The global sell-off in stocks continued on Tuesday as investors recalibrated their expectations of the Federal Reserve’s interest rate policy, which will underpin the financial health of households, businesses and governments around the world.
Stock indices of Japan, Taiwan, Australia, New Zealand, South Korea and the Philippines fell by almost 1% or more after Monday’s turbulent day on Wall Street. Stocks in Hong Kong and China also fell.
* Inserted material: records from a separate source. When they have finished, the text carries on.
/-- Settles O20: each command by what its checks find, and the commits. -/
theorem namespaces : Obligations.Namespaces := by
  unfold Obligations.Namespaces
  refine ⟨fun s u q data fs x hu => ⟨exec_namespaceCreate_of_good hu data, fun hall hx hb hp =>
      ⟨fun hok hh hf => ?_, fun hok hh => ?_, fun hok hc => ⟨fun ha => ?_, fun ha hh hf => ?_⟩⟩,
      exec_unitTransitionCommit_of_due s, fun h0 => by simp [execUnitTransitionCommit, h0]⟩,
    fun s u q lbaf ses x hu => ⟨fun hok hall hx hp hh hl hs hb => ?_, fun hok hm hw ht hh => ?_, fun nsid hx hb => ?_,
      fun hm hb => ?_⟩⟩
  · rw [exec_namespaceDelete_eq hu hok hall, deleteError_eq hx hb hp, hh, hf]
    rfl
  · rw [exec_namespaceDelete_eq hu hok hall, deleteError_eq hx hb hp, if_pos (by simpa using hh)]
    rfl
  · rw [exec_namespaceAttach, execNamespaceAttach, adminFetch_of_adminOk hok, ← hu, nsAttach, attachError_of_good hx hb hp hc ha]
    rfl
  · rw [exec_namespaceDetach, execNamespaceDetach, adminFetch_of_adminOk hok, ← hu, nsDetach,
      detachError_of_good hx hb hp hc ha hh hf]
    rfl
  · have hform : exec (.formatNvm q lbaf ses) s = .next (orElse q (formatError u q.fn lbaf ses q.nsid)
        (fun a => addTrans (.ns q.nsid) (.format lbaf ses) q a) u) := by
      rw [exec_formatNvm, execFormatNvm, adminFetch_of_adminOk hok, ← hu, formatNvm, namedNs_of_one hall, firstBad_singleton]
      rfl
    rw [hform, formatError_of_idle u q.fn lbaf ses q.nsid x hx hp hh hl hs hb]
    exact ⟨fun h => by rw [h]; rfl, fun h => by rw [h]; rfl⟩
  · rw [exec_sanitizeCryptoErase, execSanitizeCryptoErase, exec_sanitizeBlockErase, execSanitizeBlockErase,
      adminFetch_of_adminOk hok, adminFetch_of_adminOk hok, ← hu, sanitize, sanitize, sanitizeError_of_quiet u hm hw ht hh]
    exact ⟨rfl, rfl⟩
  · simp [execFormatDone, hx, hb]
  · simp [execSanitizeDone, hm, hb]

end Sys2Proof.Machine
/-!
PROOFS. Virtualization Management, Device Self-test and the Streams directive (R54, R55, R70, R102, R194).
-/

namespace Sys2Proof.Machine

/-! ### Virtualization Management -/

section Virtual

variable {s u : State} {q : Sqe} {f nr : Nat} (hok : AdminOk { pfOnly := true, nsid0 := true } q s)
  (hu : u = takeEntry q.fn 0 s) (h1 : 1 ≤ f) (h127 : f ≤ 127) (hp : fnPending u f = false)

theorem badCntlid_of_vf (h1 : 1 ≤ f) (h127 : f ≤ 127) : (f == 0 || decide (127 < f)) = false := by
  simp; omega

include hok hu h1 h127 hp

theorem exec_vmAssignResources_of_online (ho : online u f = true) :
    exec (.vmAssignResources q f false 0 nr) s = .next (done q .invalidSecondaryState 0 0 u) := by
  rw [exec_vmAssignResources, execVmAssignResources, adminFetch_of_adminOk hok, ← hu]
  simp only [vmAssign, Bool.false_eq_true, if_false, badCntlid_of_vf h1 h127, hp, ho, Bool.not_false, Bool.and_self,
    Bool.and_false, Nat.reduceLeDiff, decide_false, firstError_cons_false, firstError_cons_true, orElse_of_some]

theorem exec_vmAssignResources_of_offline (ho : online u f = false) (hb : badResources u f 0 nr = false) :
    exec (.vmAssignResources q f false 0 nr) s =
      .next (done q .success nr 0 (showFn f (updFn f (fun x => { x with flexQ := nr }) u))) := by
  rw [exec_vmAssignResources, execVmAssignResources, adminFetch_of_adminOk hok, ← hu]
  simp only [vmAssign, Bool.false_eq_true, if_false, badCntlid_of_vf h1 h127, hp, ho, hb, Bool.and_false,
    Nat.reduceLeDiff, decide_false, firstError_cons_false, firstError_nil, orElse_of_none, if_true]

theorem exec_vmOffline_of_online (ho : online u f = true) :
    exec (.vmOffline q f) s = .next (startFlr f 1 (addTrans (.func f) .offline q u)) := by
  rw [exec_vmOffline, execVmOffline, adminFetch_of_adminOk hok, ← hu]
  simp only [vmOffline, badCntlid_of_vf h1 h127, hp, firstError_cons_false, firstError_nil, orElse_of_none, ho, if_true]

theorem exec_vmOnline_of_ready (ho : online u f = false) (hv : f ≤ u.numVfs) (hn : noFollower u f = false)
    (hq : queuePairs u f ≠ 0) (hx : vectors u f ≠ 0) :
    exec (.vmOnline q f) s = .next (addTrans (.func f) .online q u) := by
  have hsec : (decide (u.numVfs < f) || noFollower u f) = false := by simp [hv, hn]
  have hres : (queuePairs u f == 0 || vectors u f == 0) = false := by simp [hq, hx]
  rw [exec_vmOnline, execVmOnline, adminFetch_of_adminOk hok, ← hu]
  simp only [vmOnline, badCntlid_of_vf h1 h127, hp, hsec, hres, Bool.and_false, firstError_cons_false, firstError_nil,
    orElse_of_none, ho, Bool.false_eq_true, if_false]

end Virtual

/-! ### Device Self-test -/

theorem selfTest_of_start (q : Sqe) (stc : Nat) (u : State) (h : stc = 1 ∨ stc = 2) (hn : u.mon.selfTest = 0) :
    selfTest q stc u = done q .success 0 0 { u with mon := { u.mon with selfTest := stc } } := by
  rcases h with rfl | rfl <;> simp [selfTest, hn]

theorem selfTest_of_end (q : Sqe) (u : State) :
    selfTest q 15 u = done q .success 0 0 { u with mon := { u.mon with selfTest := 0 } } := rfl

/-! ### Directives (R194) -/

section Directive

variable {u : State} {q : Sqe} {x : Ns} (hx : attachedNs u q.fn q.nsid = some x) (hb : x.busy = .none)
  (hp : nsPending u q.nsid = false)
include hx hb hp

theorem onDirective_of_ready (streams : Bool) (k : Ns → State → State)
    (hs : (streams && !x.dirOn.contains q.fn) = false) : onDirective q streams k u = k x u := by
  have hconv : converting u q.nsid = false := by simp [converting, getNs_of_attachedNs hx, hb]
  have hst : x.busy.status = none := by rw [hb]; rfl
  simp only [onDirective, hconv, Bool.false_eq_true, if_false, hx, hp, hst, hs]

theorem directiveSend_enable : directiveSend q 0 1 0x101 u =
    done q .success 0 0 (updNs q.nsid (fun y => { y with dirOn := insertNat q.fn y.dirOn }) u) := by
  rw [directiveSend, onDirective_of_ready hx hb hp _ _ rfl]
  rfl

theorem directiveSend_release (hd : x.dirOn.contains q.fn = true) : directiveSend q 1 2 0 u =
    done q .success 0 0 (updNs q.nsid (fun y => { y with dirStreams := [] }) u) := by
  rw [directiveSend, onDirective_of_ready hx hb hp _ _ (by rw [hd]; rfl)]
  rfl

theorem directiveReceive_allocate (hd : x.dirOn.contains q.fn = true) (value : Nat) (hv : value < 65536) :
    directiveReceive q 1 3 0 value u = done q .success (min value (15 - streamsTaken u q.nsid)) 0
      (updNs q.nsid (fun y =>
        { y with dirStreams := (List.range (min value (15 - streamsTaken u q.nsid))).map (· + 1) }) u) := by
  have hbits : bits value 15 0 = value := by
    simp only [bits, pow_zero, Nat.div_one]
    exact Nat.mod_eq_of_lt (by omega)
  rw [directiveReceive, onDirective_of_ready hx hb hp _ _ (by rw [hd]; rfl), hbits]
  rfl

theorem directiveReceive_params (numd : Nat) :
    directiveReceive q 1 1 numd 0 u = answer q (fixLen ((numd + 1) * 4) (streamParams u x)) 0 u := by
  rw [directiveReceive, onDirective_of_ready hx hb hp _ _ rfl]
  rfl

end Directive

/-- Settles O21: the three Virtualization Management actions, the self-test, and the Streams directive. -/
theorem virtualizationAndDirectives : Obligations.VirtualizationAndDirectives := by
  unfold Obligations.VirtualizationAndDirectives
  refine ⟨fun s u q f nr hok hu h1 h127 hp => ⟨fun ho hb => exec_vmAssignResources_of_offline hok hu h1 h127 hp ho hb,
      fun ho => ⟨exec_vmAssignResources_of_online hok hu h1 h127 hp ho, exec_vmOffline_of_online hok hu h1 h127 hp ho⟩,
      fun ho hv hn hq hx => exec_vmOnline_of_ready hok hu h1 h127 hp ho hv hn hq hx⟩,
    fun s u q stc numd value x hu => ⟨fun hok => ⟨fun h hn => ?_, ?_⟩,
      fun hok hx hb hp => ⟨?_, fun hd => ⟨?_, fun hv k hk => ?_⟩⟩, fun hok hn hx hb hp => ?_⟩⟩
  · rw [exec_deviceSelfTest, execDeviceSelfTest, adminFetch_of_adminOk hok, ← hu, selfTest_of_start q stc u h hn]
  · rw [exec_deviceSelfTest, execDeviceSelfTest, adminFetch_of_adminOk hok, ← hu, selfTest_of_end]
  · rw [exec_directiveSend, execDirectiveSend, adminFetch_of_adminOk hok, ← hu, directiveSend_enable hx hb hp]
  · rw [exec_directiveSend, execDirectiveSend, adminFetch_of_adminOk hok, ← hu, directiveSend_release hx hb hp hd]
  · have hrow := adminFetch_of_adminOk hok (directiveReceive q 1 3 0 value)
    rw [← hu, directiveReceive_allocate hx hb hp hd value hv, ← hk] at hrow
    exact hrow
  · have hrow := adminFetch_of_adminOk hok (directiveReceive q 1 1 numd 0)
    rw [← hu, directiveReceive_params hx hb hp numd] at hrow
    rw [exec_directiveReceive, execDirectiveReceive, Nat.mod_eq_of_lt hn]
    exact hrow

end Sys2Proof.Machine
/-!
PROOFS. GRAPH LOAD, START, RESULT and RELEASE (R87, R92, R272 to R275, R285).
-/

namespace Sys2Proof.Machine

/-- An I/O entry of an assigned opcode that its queue delivers is fetched and charged, and its command runs. -/
theorem ioFetch_of_ioOk {q : Sqe} {s u : State} (h : IoOk q s u) (k : State → State) : ioFetch q k s = .next (k u) := by
  obtain ⟨hgate, hlocal, hknown, hfetched⟩ := h
  simp only [ioFetch, hgate, if_true, hlocal, hknown, Bool.false_eq_true, if_false, ← hfetched]

section Graphs

variable {s u : State} {q : Sqe} (hok : IoOk q s u) (he : badEntry q = false) (hn0 : q.nsid = 0)

theorem onZero_of_good (he : badEntry q = false) (hn0 : q.nsid = 0) (len : Nat) (hl : len ≤ 2097152) (k : State → State) :
    onZero q len k u = orElse q (if len = 0 then none else xferError q.xfer false len) k u := by
  have h : ¬ (badEntry q || q.nsid != 0 || decide (2097152 < len)) = true := by simp [he, hn0, hl]
  rw [onZero, if_neg h]

/-! ### GRAPH LOAD -/

section Load

variable (numd off total : Nat) (data : Bytes)

include hok he hn0 in
theorem exec_graphLoad_eq (hnumd : numd < 2 ^ 19) (ho : off < 2 ^ 32) (ht : total ≤ 64 * 2 ^ 20)
    (hx : xferError q.xfer false ((numd + 1) * 4) = none) : exec (.graphLoad q numd off total data) s =
      .next (orElse q (shortData ((numd + 1) * 4) data) (loadPart q numd off total data) u) := by
  rw [exec_graphLoad, execGraphLoad, Nat.mod_eq_of_lt (by omega : numd < 2 ^ 32), Nat.mod_eq_of_lt ho,
    Nat.mod_eq_of_lt (by omega : total < 2 ^ 32)]
  simp only [ioFetch_of_ioOk hok]
  rw [onZero_of_good he hn0 _ (by omega), if_neg (by omega), hx, orElse_of_none]

theorem shortData_of_whole (h : (numd + 1) * 4 ≤ data.length) : shortData ((numd + 1) * 4) data = none :=
  if_neg (Nat.not_lt.mpr h)

/-- A part that the function can pay for: its bytes are charged, and where it lies in the image decides. -/
theorem loadPart_of_affords (ha : affords u q.fn .wrBytes = true) (hm : mayMove u q.fn = true) (ht : total ≤ 64 * 2 ^ 20)
    (v : State) (hv : v = charge q.fn .wrBytes (numdData numd data).length u) (have_ : Bytes)
    (hh : have_ = if off = 0 then [] else partialOf u q.fn) :
    loadPart q numd off total data u =
      if off != have_.length then done q .invalidField 0 0 (setPartial q.fn none (loadRefused q.fn 1 0 v))
      else if total < off + (numdData numd data).length then done q .lengthMismatch 0 0 (setPartial q.fn none v)
      else if off + (numdData numd data).length = total then finishLoad q (have_ ++ numdData numd data) v
      else done q .success 0 0 (setPartial q.fn (some (have_ ++ numdData numd data)) v) := by
  have hpay : ¬ (!affords u q.fn .wrBytes || !mayMove u q.fn) = true := by simp [ha, hm]
  unfold loadPart
  simp only [if_neg hpay, if_neg (Nat.not_lt.mpr ht), ← hv, ← hh]

theorem loadPart_first (ha : affords u q.fn .wrBytes = true) (hm : mayMove u q.fn = true) (ht : total ≤ 64 * 2 ^ 20)
    (v : State) (hv : v = charge q.fn .wrBytes (numdData numd data).length u) (h0 : off = 0)
    (hlt : (numdData numd data).length < total) :
    loadPart q numd off total data u = done q .success 0 0 (setPartial q.fn (some (numdData numd data)) v) := by
  subst h0
  have h1 : ¬ total < 0 + (numdData numd data).length := by omega
  have h2 : ¬ 0 + (numdData numd data).length = total := by omega
  rw [loadPart_of_affords numd 0 total data ha hm ht v hv [] rfl, if_neg (by decide), if_neg h1, if_neg h2, List.nil_append]

theorem loadPart_last (ha : affords u q.fn .wrBytes = true) (hm : mayMove u q.fn = true) (ht : total ≤ 64 * 2 ^ 20)
    (v : State) (hv : v = charge q.fn .wrBytes (numdData numd data).length u) (hoff : off = (partialOf u q.fn).length)
    (h0 : off ≠ 0) (hend : off + (numdData numd data).length = total) :
    loadPart q numd off total data u = finishLoad q (partialOf u q.fn ++ numdData numd data) v := by
  rw [loadPart_of_affords numd off total data ha hm ht v hv (partialOf u q.fn) (if_neg h0).symm,
    if_neg (by simp [hoff]), if_neg (by omega), if_pos hend]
In Europe, the benchmark Stox 600 index fell slightly in midday trading, extending his 1% decline on Monday.
Oil remains an outlier as prices rise after Saudi official’s announcement alluded to Regarding discontinuation of production.
U.S. stock futures oscillated between small gains and losses in premarket trading on Tuesday, suggesting it could be another volatile day for investors when markets open on Wall Street. .
The deal suggests that investors have so far receded from expectations that the Fed will be less aggressive on rate hikes due to recent data showing easing inflation in the US. Add to worries about the health of the global economy, and this shift in sentiment has sent the S&P 500 down his 2.1% on Monday, his worst one-day decline since mid-June.
“The smart thing to do is take risks and wait and see,” said Chetan Seth, Asia-Pacific equity strategist at Nomura Securities, referring to a meeting of central bankers in Jackson Hole, Wyoming, this week. ‘ said. The Fed chair is due to deliver a speech on Friday, and investors will look for clues as to whether the Fed will raise rates by another 3/4 percentage point at its September meeting or opt for a 0.5 percentage point hike.
But Powell is unlikely to hint at the Fed’s concrete plans for next month, Seth said. The Federal Reserve will wait to examine employment and inflation data due in the coming weeks before making a decision on the size of the rate hike, he added.Futures markets are rocking, but traders Barely hope now Interest rates will rise by three-quarters of a percentage point next month.
On Tuesday, a survey of business activity in the Eurozone S&P Global Showed 2nd month contractions. S&P Global said weaker demand and weaker confidence “meaning that firms have become increasingly reluctant to expand staffing and the rate of job creation has slowed to its slowest in almost a year and a half.” .
The euro extended Monday’s plunge against the dollar, falling just below par, a one-for-one exchange with the US currency. European natural gas prices fell slightly but remained near the previous day’s record highs after rising 13% amid fears Russia would further restrict oil and gas flows to Western Europe. rice field.
“Gas supplies are expected to be more disrupted towards the end of the year, energy prices will remain high and will weigh particularly heavily on the manufacturing sector, which is likely to be subject to energy rationing over the coming months, with some companies temporarily may close in 2020,” Melanie De Bono, senior European economist at Pantheon Macroeconomics, wrote in a research note.